Reinforcement Learning Achieves Robust Perfect Entangling Gates for Noisy Intermediate-scale Quantum Computers

The quest for powerful quantum computers hinges on creating stable and reliable connections between quantum bits, or qubits, and a critical component of this is the perfect two-qubit gate. Leander Grech from University of Malta, Matthias G. Krauss from Freie Universität Berlin, and Mirko Consiglio from University of Malta, alongside their colleagues, demonstrate a significant advance in achieving these essential gates using a technique called reinforcement learning. Their work showcases how intelligent algorithms can discover pulse shapes that drive qubits with exceptional precision, even when faced with the inherent noise of current quantum hardware. This innovative approach not only identifies effective control strategies, but also promises to dramatically reduce the complex calibration procedures currently required for building practical quantum computers, paving the way for broader applicability across diverse computing platforms.
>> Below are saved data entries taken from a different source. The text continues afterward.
-- ==== Sys2Proof/Laws/KeepsRadioOps.lean ====
section
/-!
SUPPORT. Every state that a definition of Machine/RadioOps.lean answers keeps the canonical form of both memories, the beat and the queue.
-/
set_option linter.unusedTactic false
set_option linter.unreachableTactic false
set_option linter.unusedVariables false
set_option linter.unusedSimpArgs false
namespace Sys2Proof.Machine

theorem keeps_modCell {q0 : List Instr} (s : State) (c : Nat) (f : Cell → Cell) (hs : Keeps q0 s) : Keeps q0 (modCell s c f) := by
  unfold modCell
  with_reducible repeat' (first | assumption | intro _ | simp only [keeps_lit] | apply keeps_of | dsimp only | split)

theorem keeps_modFh {q0 : List Instr} (s : State) (p : Nat) (f : FhPort → FhPort) (hs : Keeps q0 s) : Keeps q0 (modFh s p f) := by
  unfold modFh
  with_reducible repeat' (first | assumption | intro _ | simp only [keeps_lit] | apply keeps_of | dsimp only | split)

theorem keeps_cellSet {q0 : List Instr} (s : State) (c : Nat) (e : CellSet) (hs : Keeps q0 s) : Keeps q0 (cellSet s c e) := by
  unfold cellSet
  with_reducible repeat' (first | assumption | intro _ | apply keeps_modCell | simp only [keeps_lit] | apply keeps_of | dsimp only | split)

theorem keeps_writeInd {q0 : List Instr} (s : State) (p : Phy) (i : Ind) (hs : Keeps q0 s) : Keeps q0 (writeInd s p i) := by
  unfold writeInd
  with_reducible repeat' (first | assumption | intro _ | apply keeps_devPut | apply keeps_hostWrite | simp only [keeps_lit] | apply keeps_of | dsimp only | split)

theorem keeps_postInd {q0 : List Instr} (s : State) (i : Ind) (hs : Keeps q0 s) : Keeps q0 (postInd s i) := by
  unfold postInd
  with_reducible repeat' (first | assumption | intro _ | apply keeps_recordEvent | apply keeps_writeInd | simp only [keeps_lit] | apply keeps_of | dsimp only | split)

theorem keeps_cellInd {q0 : List Instr} (s : State) (c : Nat) (k : IndKind) (first : Nat) (err : FapiErr) (status reason : Nat) (args : List Nat) (hs : Keeps q0 s) : Keeps q0 (cellInd s c k first err status reason args) := by
  unfold cellInd
  with_reducible repeat' (first | assumption | intro _ | apply keeps_postInd | simp only [keeps_lit] | apply keeps_of | dsimp only | split)

theorem keeps_errInd {q0 : List Instr} (s : State) (phy cell sfn slot : Nat) (e : FapiErr) (status reason : Nat) (hs : Keeps q0 s) : Keeps q0 (errInd s phy cell sfn slot e status reason) := by
  unfold errInd
  with_reducible repeat' (first | assumption | intro _ | apply keeps_postInd | simp only [keeps_lit] | apply keeps_of | dsimp only | split)

theorem keeps_txErrOnce {q0 : List Instr} (s : State) (c first reason : Nat) (hs : Keeps q0 s) : Keeps q0 (txErrOnce s c first reason) := by
  unfold txErrOnce
  with_reducible repeat' (first | assumption | intro _ | apply keeps_cellInd | apply keeps_modCell | simp only [keeps_lit] | apply keeps_of | dsimp only | split)

theorem keeps_cellState {q0 : List Instr} (s : State) (c st reason : Nat) (hs : Keeps q0 s) : Keeps q0 (cellState s c st reason) := by
  unfold cellState
  with_reducible repeat' (first | assumption | intro _ | apply keeps_cellInd | simp only [keeps_lit] | apply keeps_of | dsimp only | split)

theorem keeps_settlePhy {q0 : List Instr} (s : State) (phy : Nat) (hs : Keeps q0 s) : Keeps q0 (settlePhy s phy) := by
  unfold settlePhy
  with_reducible repeat' (first | assumption | intro _ | apply keeps_finish | simp only [keeps_lit] | apply keeps_of | dsimp only | split)

theorem keeps_goOff {q0 : List Instr} (s : State) (c reason : Nat) (stopInd : Bool) (hs : Keeps q0 s) : Keeps q0 (goOff s c reason stopInd) := by
  unfold goOff
  with_reducible repeat' (first | assumption | intro _ | apply keeps_modCell | apply keeps_cellInd | apply keeps_cellState | apply keeps_settlePhy | simp only [keeps_lit] | apply keeps_of | dsimp only | split)

theorem keeps_goTwilight {q0 : List Instr} (s : State) (c reason : Nat) (hs : Keeps q0 s) : Keeps q0 (goTwilight s c reason) := by
  unfold goTwilight
  with_reducible repeat' (first | assumption | intro _ | apply keeps_modCell | apply keeps_cellState | apply keeps_goOff | simp only [keeps_lit] | apply keeps_of | dsimp only | split)

theorem keeps_goNormal {q0 : List Instr} (s : State) (c : Nat) (hs : Keeps q0 s) : Keeps q0 (goNormal s c) := by
  unfold goNormal
  with_reducible repeat' (first | assumption | intro _ | apply keeps_cellState | apply keeps_modCell | simp only [keeps_lit] | apply keeps_of | dsimp only | split)

theorem keeps_slotBegins {q0 : List Instr} (s : State) (c : Nat) (hs : Keeps q0 s) : Keeps q0 (slotBegins s c) := by
  unfold slotBegins
  with_reducible repeat' (first | assumption | intro _ | apply keeps_postInd | apply keeps_modCell | apply keeps_goTwilight | apply keeps_goNormal | simp only [keeps_lit] | apply keeps_of | dsimp only | split)

theorem keeps_cellSeam {q0 : List Instr} (s : State) (c : Nat) (hs : Keeps q0 s) : Keeps q0 (cellSeam s c) := by
  unfold cellSeam
  with_reducible repeat' (first | assumption | intro _ | apply keeps_slotBegins | apply keeps_goTwilight | apply keeps_goNormal | simp only [keeps_lit] | apply keeps_of | dsimp only | split)

theorem keeps_harqStore {q0 : List Instr} (s : State) (c : Nat) (u : UlPdu) (buf : List Int) (hs : Keeps q0 s) : Keeps q0 (harqStore s c u buf).1 := by
  unfold harqStore
  with_reducible repeat' (first | assumption | intro _ | apply keeps_devPut | apply keeps_modCell | simp only [keeps_lit] | apply keeps_of | dsimp only | split)

theorem keeps_harqFree {q0 : List Instr} (s : State) (c k : Nat) (hs : Keeps q0 s) : Keeps q0 (harqFree s c k) := by
  unfold harqFree
  with_reducible repeat' (first | assumption | intro _ | apply keeps_modCell | simp only [keeps_lit] | apply keeps_of | dsimp only | split)

theorem keeps_ulServed {q0 : List Instr} (s : State) (c first rnti harq : Nat) (hs : Keeps q0 s) : Keeps q0 (ulServed s c first rnti harq) := by
  unfold ulServed
  with_reducible repeat' (first | assumption | intro _ | apply keeps_modCell | simp only [keeps_lit] | apply keeps_of | dsimp only | split)

theorem keeps_puschLost {q0 : List Instr} (s : State) (c first rnti harq reason : Nat) (freed : Bool) (hs : Keeps q0 s) : Keeps q0 (puschLost s c first rnti harq reason freed) := by
  unfold puschLost
  with_reducible repeat' (first | assumption | intro _ | apply keeps_ulServed | apply keeps_harqFree | apply keeps_cellInd | simp only [keeps_lit] | apply keeps_of | dsimp only | split)

theorem keeps_slotLost {q0 : List Instr} (s : State) (c first reason : Nat) (hs : Keeps q0 s) : Keeps q0 (slotLost s c first reason) := by
  unfold slotLost
  with_reducible repeat' (first | assumption | intro _ | refine keeps_foldl _ _ ?_ ?_ | apply keeps_puschLost | apply keeps_txErrOnce | simp only [keeps_lit] | apply keeps_of | dsimp only | split)

theorem keeps_planUnitLost {q0 : List Instr} (s : State) (p : Plan) (u reason : Nat) (hs : Keeps q0 s) : Keeps q0 (planUnitLost s p u reason) := by
  unfold planUnitLost
  with_reducible repeat' (first | assumption | intro _ | refine keeps_foldl _ _ ?_ ?_ | apply keeps_slotLost | simp only [keeps_lit] | apply keeps_of | dsimp only | split)

theorem keeps_unitLost {q0 : List Instr} (s : State) (u reason : Nat) (hs : Keeps q0 s) : Keeps q0 (unitLost s u reason) := by
  unfold unitLost
  with_reducible repeat' (first | assumption | intro _ | apply keeps_planUnitLost | simp only [keeps_lit] | apply keeps_of | dsimp only | split)

end Sys2Proof.Machine
end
edu. mt. Noisy intermediate-scale quantum computers promise solutions to complex computational challenges through the massive parallelism offered by qubits. Achieving this potential relies on perfect entangling (PE) two-qubit gates, a critical building block for universal quantum computation. Researchers are now harnessing the power of quantum optimal control, shaping electromagnetic pulses to precisely manipulate quantum states.

Reinforcement Learning for Robust Quantum Control

This work details a comprehensive investigation into using reinforcement learning (RL) to design control pulses for quantum gates, offering a detailed account of the methods and results. The research focuses on justifying design choices, demonstrating robustness, and ensuring transparency in the approach. The team employed the TRPO (Trust Region Policy Optimization) algorithm, chosen for its ability to ensure monotonic policy improvement and stability during the learning process. The ZCQPEE (Z-Control Quantum Pulse Episodic Environment) served as the simulation environment, allowing the agent to interact with a virtual quantum system.
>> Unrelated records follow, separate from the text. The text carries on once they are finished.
-- ==== Sys2Proof/Laws/KeepsMailbox.lean ====
section
/-!
SUPPORT. Every state that a definition of Machine/Mailbox.lean answers keeps the canonical form of both memories, the beat and the queue.
-/
set_option linter.unusedTactic false
set_option linter.unreachableTactic false
set_option linter.unusedVariables false
set_option linter.unusedSimpArgs false
namespace Sys2Proof.Machine

theorem keeps_execNoticeSend {q0 : List Instr} (page : Nat) (value : W32) (s : State) (hs : Keeps q0 s) : KeepsOut q0 (execNoticeSend page value s) := by
  unfold execNoticeSend
  with_reducible repeat' (first | assumption | intro _ | apply keepsOut_next | apply keeps_setMbx | simp only [keeps_lit] | apply keeps_of | dsimp only | split)

theorem keeps_notify {q0 : List Instr} (s : State) (p : Nat) (hs : Keeps q0 s) : Keeps q0 (notify s p) := by
  unfold notify
  with_reducible repeat' (first | assumption | intro _ | apply keeps_postCpl | simp only [keeps_lit] | apply keeps_of | dsimp only | split)

theorem keeps_ringNotice {q0 : List Instr} (s : State) (p : Nat) (n : BitVec 512) (hs : Keeps q0 s) : Keeps q0 (ringNotice s p n) := by
  unfold ringNotice
  with_reducible repeat' (first | assumption | intro _ | apply keeps_notify | apply keeps_setMbx | simp only [keeps_lit] | apply keeps_of | dsimp only | split)

theorem keeps_execNoticeDeliver {q0 : List Instr} (page : Nat) (s : State) (hs : Keeps q0 s) : KeepsOut q0 (execNoticeDeliver page s) := by
  unfold execNoticeDeliver
  with_reducible repeat' (first | assumption | intro _ | apply keepsOut_next | apply keeps_ringNotice | apply keeps_setMbx | simp only [keeps_lit] | apply keeps_of | dsimp only | split)

theorem keeps_execNoticeTimeout {q0 : List Instr} (page : Nat) (s : State) (hs : Keeps q0 s) : KeepsOut q0 (execNoticeTimeout page s) := by
  unfold execNoticeTimeout
  with_reducible repeat' (first | assumption | intro _ | apply keepsOut_next | apply keeps_setMbx | simp only [keeps_lit] | apply keeps_of | dsimp only | split)

theorem keeps_execSlcRxHeadWrite {q0 : List Instr} (page : Nat) (value : W32) (s : State) (hs : Keeps q0 s) : KeepsOut q0 (execSlcRxHeadWrite page value s) := by
  unfold execSlcRxHeadWrite
  with_reducible repeat' (first | assumption | intro _ | apply keepsOut_next | apply keeps_setMbx | simp only [keeps_lit] | apply keeps_of | dsimp only | split)

theorem keeps_mbxGrantApply {q0 : List Instr} (r : JRec) (s : State) (hs : Keeps q0 s) : Keeps q0 (mbxGrantApply r s) := by
  unfold mbxGrantApply
  with_reducible repeat' (first | assumption | intro _ | simp only [keeps_lit] | apply keeps_of | dsimp only | split)

theorem keeps_execMbxGrant {q0 : List Instr} (q seq : Nat) (s : State) (hs : Keeps q0 s) : KeepsOut q0 (execMbxGrant q seq s) := by
  unfold execMbxGrant
  with_reducible repeat' (first | assumption | intro _ | apply keepsOut_next | apply keeps_withSeamCmd | simp only [keeps_lit] | apply keeps_of | dsimp only | split)

end Sys2Proof.Machine
end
Key parameters, including pulse segment duration and the reward function, were carefully defined to guide the learning process. The reward function balances gate concurrence, unitarity, and pulse smoothness, using a total variation penalty to encourage efficient control pulses. The research also compares the RL approach to traditional optimal control theory (OCT), highlighting the trade-offs between computational cost and adaptability. While RL requires more upfront computation, it offers advantages for adaptive control scenarios and reduces the need for manual recalibration. Results from training with domain randomization demonstrate the robustness of the approach to variations in system parameters. This careful engineering, combined with a focus on robustness and transparency, provides a valuable resource for anyone interested in applying reinforcement learning to quantum control.

Reinforcement Learning Optimizes Three-Qutrit Entangling Gate

Scientists have achieved significant progress in designing high-fidelity quantum gates using reinforcement learning techniques, paving the way towards practical quantum computation. The research centers on a three-qutrit system, comprising two fixed-frequency qubits coupled by a tunable central bus, enabling the implementation of a perfect entangling (PE) gate through precise modulation of the bus frequency. Researchers developed a specialized reinforcement learning environment, ZCQPEE, to formulate the control problem as a Markov Decision Process, allowing an agent to learn optimal pulse shapes for driving the quantum system. The team simulated the quantum system using a Hamiltonian incorporating both static system properties and a time-dependent control term, accurately modeling the interactions between the qubits and the tunable coupler.

System parameters, including qubit frequencies and anharmonicities, were defined within the rotating wave approximation. The environment returns observations describing the quantum state’s evolution under applied control pulses, enabling the agent to learn over pulse segments rather than individual time steps. Experiments revealed that the reinforcement learning approach effectively identifies near-optimal pulse shapes for achieving PE gates. This work demonstrates the potential of reinforcement learning to reduce calibration overhead compared to traditional optimal control methods, offering a promising route toward scalable and robust quantum computation.

Reinforcement Learning Optimises Quantum Gate Fidelity

This research demonstrates the successful application of reinforcement learning to optimise pulse shapes for high-fidelity two-qubit gates, a crucial step towards realising the potential of quantum computation. By training agents within robust simulation environments, scientists have identified control strategies that yield near-optimal gate performance, even when accounting for realistic noise. The approach significantly reduces the calibration effort typically required in quantum control, offering a pathway to more efficient and scalable quantum systems. Importantly, the developed method is hardware agnostic, suggesting broad applicability across diverse computing platforms.

The team acknowledges that approximations, specifically truncating the Hilbert space, were employed to improve computational efficiency, but further simulations indicate that this simplification does not significantly alter the overall conclusions. Future work will focus on validating these findings on actual quantum hardware and exploring the potential for adapting the reinforcement learning framework to more complex quantum circuits and control scenarios. This work represents a significant advance in quantum control, paving the way for more reliable and powerful quantum computers.